--- SUPPLIED MATERIAL Enclosed Below ---

-- ==== Sys2Proof/Machine/Ops.lean ====
section
/-! DEFINITION. The named operations over the registers and the memory that the meanings are written in. Each reads the
state it is given and writes the next (R15). The block has no exception to take and none to return from (R105, R112, R113);
the reset step is the one event that ends a call early (R114, R125). -/

namespace Sys2Proof.Machine

/-- `CCRead()` (R80). -/
def ccRead (s : State) : Nat := s.ccount

/-- `CCOUNT <- now +_CCW 1`, in every tick (R74). -/
def countTick (s : State) : State := { s with ccount := addMod s.cfg.ccw (ccRead s) 1 }

/-- `PinWrite(p, b)` (R81, R82). -/
def pinWrite (p : Nat) (b : Bool) (s : State) : State := { s with gpioOut := setLine s.gpioOut p b }

/-- A tick in which the host presents nothing and writes nothing; with `START` and `RST` at 0 the command ports are not
sampled, so the values here are immaterial (R30, R75). -/
def quietMove : HostMove where
  ports := { rst := false, start := false, cmdMode := .slow, cmdPin := 0, cmdBase := 0, cmdLen := 0 }
  memWrites := []
  pinWrites := []
  dirWrites := []

/-- The move of the host in the current tick: the head of the queue; past its end the host is quiet (log 6). -/
def currentMove (s : State) : HostMove := s.host.headD quietMove

/-- The byte the host writes at an address in the current tick, if it writes one: the last of its writes there. -/
def byteWrittenNow : List Host.Cell → Nat → Option Byte
  | [], _ => none
  | (k, v) :: rest, a =>
    match byteWrittenNow rest a with
    | some b => some b
    | none => if k = a then some v else none

/-- `MemRead(addr, 1)` (R43): the byte as it stands in this tick. Where the host writes that byte in this very tick, the old
or the new one, a free choice (R53, U3; log 14). -/
def memRead (s : State) (a : Nat) : Byte :=
  match byteWrittenNow (currentMove s).memWrites a with
  | some b => if Config.freeReadsNew s.tick then b else s.mem.read a
  | none => s.mem.read a

/-- The address of the current buffer byte: `BASE +_AW zext_AW(BYTEIDX)` (R42). -/
def byteAddress (s : State) : Nat := addMod s.cfg.aw s.base s.byteIdx

/-- The current byte: from memory at bit 7, from `PIX` otherwise (R22, R69). -/
def currentByte (s : State) : Byte := if s.bitIdx = 7 then memRead s (byteAddress s) else s.pix

/-- The high-duration target of a data bit (R69, R86, R87). -/
def highTarget (s : State) (bit : Bool) : Nat := if bit then s.t1h else s.t0h

/-- `TSEL <- T1H` or `TSEL <- T0H` (R86, R87). -/
def selectTarget (bit : Bool) (s : State) : State := { s with tsel := highTarget s bit }

/-- The accept step (R76, R77, R78): latch the operands, compute the durations, set the reference one period into the past,
put the cursor at byte 0 bit 7, set `BUSY`. -/
def accept (m : Mode) (pin base len : Nat) (s : State) : State :=
  countTick
    { s with
      pin := pin
      base := base
      len := len
      mode := m
      t0h := t0hOf s.cfg m
      t1h := t1hOf s.cfg m
      period := periodOf s.cfg m
      ref := subMod s.cfg.ccw (ccRead s) (periodOf s.cfg m)
      byteIdx := 0
      bitIdx := 7
      busy := true
      st := if len = 0 then .latch else .waitCell }

/-- The raising half of a `CELLWAIT` step (R85: steps 3b and 3c): pin high, reference captured, byte obtained, target
selected by the cursor's bit. -/
def raiseCell (s : State) : State :=
  { selectTarget (byteBit (currentByte s) s.bitIdx) (pinWrite s.pin true s) with
    ref := ccRead s
    pix := currentByte s
    st := .waitHigh }

/-- The cursor and the sequencing state after a fall (R88, R92). -/
def advanceCursor (s : State) : State :=
  if s.bitIdx ≠ 0 then { s with bitIdx := s.bitIdx - 1, st := .waitCell }
  else if addMod s.cfg.lenw s.byteIdx 1 ≠ s.len then
    { s with byteIdx := addMod s.cfg.lenw s.byteIdx 1, bitIdx := 7, st := .waitCell }
  else { s with st := .latch }

/-- The lowering half of a `HIGHWAIT` step (R88: step 3e and the loop advance). -/
def lowerCell (s : State) : State := advanceCursor (pinWrite s.pin false s)

/-- The return (R91: step 4): `BUSY <- 0`, `ST <- IDLE`. -/
def finishCall (s : State) : State := { s with busy := false, st := .idle }

/-- A tick of `IDLE` (R75). -/
def idleTick (s : State) : State := countTick s

/-- A tick of `CELLWAIT` (R85). -/
def cellTick (s : State) : State := countTick (if periodOver s then raiseCell s else s)

/-- A tick of `HIGHWAIT` (R88). -/
def highTick (s : State) : State := countTick (if highOver s then lowerCell s else s)

/-- A tick of `LATCHWAIT` (R91). -/
def latchTick (s : State) : State := countTick (if periodOver s then finishCall s else s)

/-- The micro-operation that `ST` selects (R60, R73). -/
def microTick (s : State) : State :=
  match s.st with
  | .idle => idleTick s
  | .waitCell => cellTick s
  | .waitHigh => highTick s
  | .latch => latchTick s

/-- A command presented in this tick: accepted in `IDLE` with the effective profile; while a call is in progress it is
ignored entirely and the micro-operation of `ST` is taken (R79, R111). -/
def presentCommand (m : Mode) (pin base len : Nat) (s : State) : State :=
  if s.st = .idle then accept (effectiveMode s.cfg m) pin base len s else microTick s

/-- What a register that R37 leaves unspecified holds after the reset step: any value of its width (log 3). -/
def unspecified (s : State) (r : UnspecifiedReg) (modulus : Nat) : Nat :=
  Config.freeRegister r s.tick % modulus

/-- The reset step (R125): `IDLE`, not busy, every line 0, the counter goes on. The other registers of the block are
unspecified from here on (R37, R128, C11); what is outside the block stays. -/
def resetStep (s : State) : State :=
  countTick
    { s with
      st := .idle
      busy := false
      gpioOut := 0
      ref := unspecified s .ref (2 ^ s.cfg.ccw)
      t0h := unspecified s .t0h (2 ^ s.cfg.ccw)
      t1h := unspecified s .t1h (2 ^ s.cfg.ccw)
      period := unspecified s .period (2 ^ s.cfg.ccw)
      tsel := unspecified s .tsel (2 ^ s.cfg.ccw)
      pix := BitVec.ofNat 8 (unspecified s .pix 256)
      byteIdx := unspecified s .byteIdx (2 ^ s.cfg.lenw)
      bitIdx := Fin.ofNat 8 (unspecified s .bitIdx 8)
      pin := unspecified s .pin (2 ^ s.cfg.pinw)
      base := unspecified s .base (2 ^ s.cfg.aw)
      len := unspecified s .len (2 ^ s.cfg.lenw)
      mode := if unspecified s .mode 2 = 0 then .slow else .fast }

end Sys2Proof.Machine
end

--- End of Enclosed SUPPLIED MATERIAL ---

WORK INSTRUCTIONS
Please output the full listing one more time, exactly.

TASK ANSWER
-- ==== Sys2Proof/Machine/Ops.lean ====
section
/-! DEFINITION. The named operations over the registers and the memory that the meanings are written in. Each reads the
state it is given and writes the next (R15). The block has no exception to take and none to return from (R105, R112, R113);
the reset step is the one event that ends a call early (R114, R125). -/

namespace Sys2Proof.Machine

/-- `CCRead()` (R80). -/
def ccRead (s : State) : Nat := s.ccount

/-- `CCOUNT <- now +_CCW 1`, in every tick (R74). -/
def countTick (s : State) : State := { s with ccount := addMod s.cfg.ccw (ccRead s) 1 }

/-- `PinWrite(p, b)` (R81, R82). -/
def pinWrite (p : Nat) (b : Bool) (s : State) : State := { s with gpioOut := setLine s.gpioOut p b }

/-- A tick in which the host presents nothing and writes nothing; with `START` and `RST` at 0 the command ports are not
sampled, so the values here are immaterial (R30, R75). -/
def quietMove : HostMove where
  ports := { rst := false, start := false, cmdMode := .slow, cmdPin := 0, cmdBase := 0, cmdLen := 0 }
  memWrites := []
  pinWrites := []
  dirWrites := []

/-- The move of the host in the current tick: the head of the queue; past its end the host is quiet (log 6). -/
def currentMove (s : State) : HostMove := s.host.headD quietMove

/-- The byte the host writes at an address in the current tick, if it writes one: the last of its writes there. -/
def byteWrittenNow : List Host.Cell → Nat → Option Byte
  | [], _ => none
  | (k, v) :: rest, a =>
    match byteWrittenNow rest a with
    | some b => some b
    | none => if k = a then some v else none

/-- `MemRead(addr, 1)` (R43): the byte as it stands in this tick. Where the host writes that byte in this very tick, the old
or the new one, a free choice (R53, U3; log 14). -/
def memRead (s : State) (a : Nat) : Byte :=
  match byteWrittenNow (currentMove s).memWrites a with
  | some b => if Config.freeReadsNew s.tick then b else s.mem.read a
  | none => s.mem.read a

/-- The address of the current buffer byte: `BASE +_AW zext_AW(BYTEIDX)` (R42). -/
def byteAddress (s : State) : Nat := addMod s.cfg.aw s.base s.byteIdx

/-- The current byte: from memory at bit 7, from `PIX` otherwise (R22, R69). -/
def currentByte (s : State) : Byte := if s.bitIdx = 7 then memRead s (byteAddress s) else s.pix

/-- The high-duration target of a data bit (R69, R86, R87). -/
def highTarget (s : State) (bit : Bool) : Nat := if bit then s.t1h else s.t0h

/-- `TSEL <- T1H` or `TSEL <- T0H` (R86, R87). -/
def selectTarget (bit : Bool) (s : State) : State := { s with tsel := highTarget s bit }

/-- The accept step (R76, R77, R78): latch the operands, compute the durations, set the reference one period into the past,
put the cursor at byte 0 bit 7, set `BUSY`. -/
def accept (m : Mode) (pin base len : Nat) (s : State) : State :=
  countTick
    { s with
      pin := pin
      base := base
      len := len
      mode := m
      t0h := t0hOf s.cfg m
      t1h := t1hOf s.cfg m
      period := periodOf s.cfg m
      ref := subMod s.cfg.ccw (ccRead s) (periodOf s.cfg m)
      byteIdx := 0
      bitIdx := 7
      busy := true
      st := if len = 0 then .latch else .waitCell }

/-- The raising half of a `CELLWAIT` step (R85: steps 3b and 3c): pin high, reference captured, byte obtained, target
selected by the cursor's bit. -/
def raiseCell (s : State) : State :=
  { selectTarget (byteBit (currentByte s) s.bitIdx) (pinWrite s.pin true s) with
    ref := ccRead s
    pix := currentByte s
    st := .waitHigh }

/-- The cursor and the sequencing state after a fall (R88, R92). -/
def advanceCursor (s : State) : State :=
  if s.bitIdx ≠ 0 then { s with bitIdx := s.bitIdx - 1, st := .waitCell }
  else if addMod s.cfg.lenw s.byteIdx 1 ≠ s.len then
    { s with byteIdx := addMod s.cfg.lenw s.byteIdx 1, bitIdx := 7, st := .waitCell }
  else { s with st := .latch }

/-- The lowering half of a `HIGHWAIT` step (R88: step 3e and the loop advance). -/
def lowerCell (s : State) : State := advanceCursor (pinWrite s.pin false s)

/-- The return (R91: step 4): `BUSY <- 0`, `ST <- IDLE`. -/
def finishCall (s : State) : State := { s with busy := false, st := .idle }

/-- A tick of `IDLE` (R75). -/
def idleTick (s : State) : State := countTick s

/-- A tick of `CELLWAIT` (R85). -/
def cellTick (s : State) : State := countTick (if periodOver s then raiseCell s else s)

/-- A tick of `HIGHWAIT` (R88). -/
def highTick (s : State) : State := countTick (if highOver s then lowerCell s else s)

/-- A tick of `LATCHWAIT` (R91). -/
def latchTick (s : State) : State := countTick (if periodOver s then finishCall s else s)

/-- The micro-operation that `ST` selects (R60, R73). -/
def microTick (s : State) : State :=
  match s.st with
  | .idle => idleTick s
  | .waitCell => cellTick s
  | .waitHigh => highTick s
  | .latch => latchTick s

/-- A command presented in this tick: accepted in `IDLE` with the effective profile; while a call is in progress it is
ignored entirely and the micro-operation of `ST` is taken (R79, R111). -/
def presentCommand (m : Mode) (pin base len : Nat) (s : State) : State :=
  if s.st = .idle then accept (effectiveMode s.cfg m) pin base len s else microTick s

/-- What a register that R37 leaves unspecified holds after the reset step: any value of its width (log 3). -/
def unspecified (s : State) (r : UnspecifiedReg) (modulus : Nat) : Nat :=
  Config.freeRegister r s.tick % modulus

/-- The reset step (R125): `IDLE`, not busy, every line 0, the counter goes on. The other registers of the block are
unspecified from here on (R37, R128, C11); what is outside the block stays. -/
def resetStep (s : State) : State :=
  countTick
    { s with
      st := .idle
      busy := false
      gpioOut := 0
      ref := unspecified s .ref (2 ^ s.cfg.ccw)
      t0h := unspecified s .t0h (2 ^ s.cfg.ccw)
      t1h := unspecified s .t1h (2 ^ s.cfg.ccw)
      period := unspecified s .period (2 ^ s.cfg.ccw)
      tsel := unspecified s .tsel (2 ^ s.cfg.ccw)
      pix := BitVec.ofNat 8 (unspecified s .pix 256)
      byteIdx := unspecified s .byteIdx (2 ^ s.cfg.lenw)
      bitIdx := Fin.ofNat 8 (unspecified s .bitIdx 8)
      pin := unspecified s .pin (2 ^ s.cfg.pinw)
      base := unspecified s .base (2 ^ s.cfg.aw)
      len := unspecified s .len (2 ^ s.cfg.lenw)
      mode := if unspecified s .mode 2 = 0 then .slow else .fast }

end Sys2Proof.Machine
end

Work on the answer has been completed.